I ported a classic DeltaBlue benchmark to D, and for allocations I use a mix of malloc/free (for structs with some trailing inline arrays), and new for some other structs and arrays.

After running it, it felt kind of slow (I did not compare it to any other language yet, so no idea if it is actually slower, just feels slow), so I did some profiling (perf / hotspot mostly), and noticed that substantial amount of time is spent in gc (both allocation and collection).
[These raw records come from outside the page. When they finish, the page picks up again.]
-- ==== Sys2Proof/Machine/Packet.lean ====
section
/-! DEFINITION. The command PKT (46_commands.md R185). -/

namespace Sys2Proof.Machine

/-- R185: the checks of PKT in the order of R211, and its datapath. -/
def pktOp (pad herr : Bool) (len linkId seq : BitVec 16) (orbit trig : Word) (data : List Word) (s : State) :
    State :=
  match s.engine with
  | .active =>
    if herr then s.abort .hdrErr
    else
      { s with ses := pktDatapath s.cfg s.params linkId seq orbit trig pad (payloadBytes len data) s.ses }
  | .aborted => s
  | .idle | .done => s.gflag .seq

/-- PKT (R185): its words are consumed in every state. -/
def execPkt (pad herr : Bool) (len linkId seq : BitVec 16) (orbit trig : Word) (data : List Word) (s : State) :
    Host.Outcome State Fault Refusal :=
  .next ((pktOp pad herr len linkId seq orbit trig data s).retire (4 + dataWords len))

end Sys2Proof.Machine
end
This is on Linux, and benchmark indeed creates a lot of garbage, as I rerun and rerun it in a loop.

care to share some numbers?
did you try the forking GC on Linux, too ?

March 18, 2023

On Friday, 17 March 2023 at 07:56:28 UTC, Herbie Melbourne wrote:

>

On Thursday, 16 March 2023 at 20:53:28 UTC, Witold wrote:

>

I ported a classic DeltaBlue benchmark to D, and for allocations I use a mix of malloc/free (for structs with some trailing inline arrays), and new for some other structs and arrays.

After running it, it felt kind of slow (I did not compare it to any other language yet, so no idea if it is actually slower, just feels slow), so I did some profiling (perf / hotspot mostly), and noticed that substantial amount of time is spent in gc (both allocation and collection). This is on Linux, and benchmark indeed creates a lot of garbage, as I rerun and rerun it in a loop.

care to share some numbers?

What numbers you are interested in? I have numbers, but code is still being tuned here and there, and numbers from my machine would be arbitrary.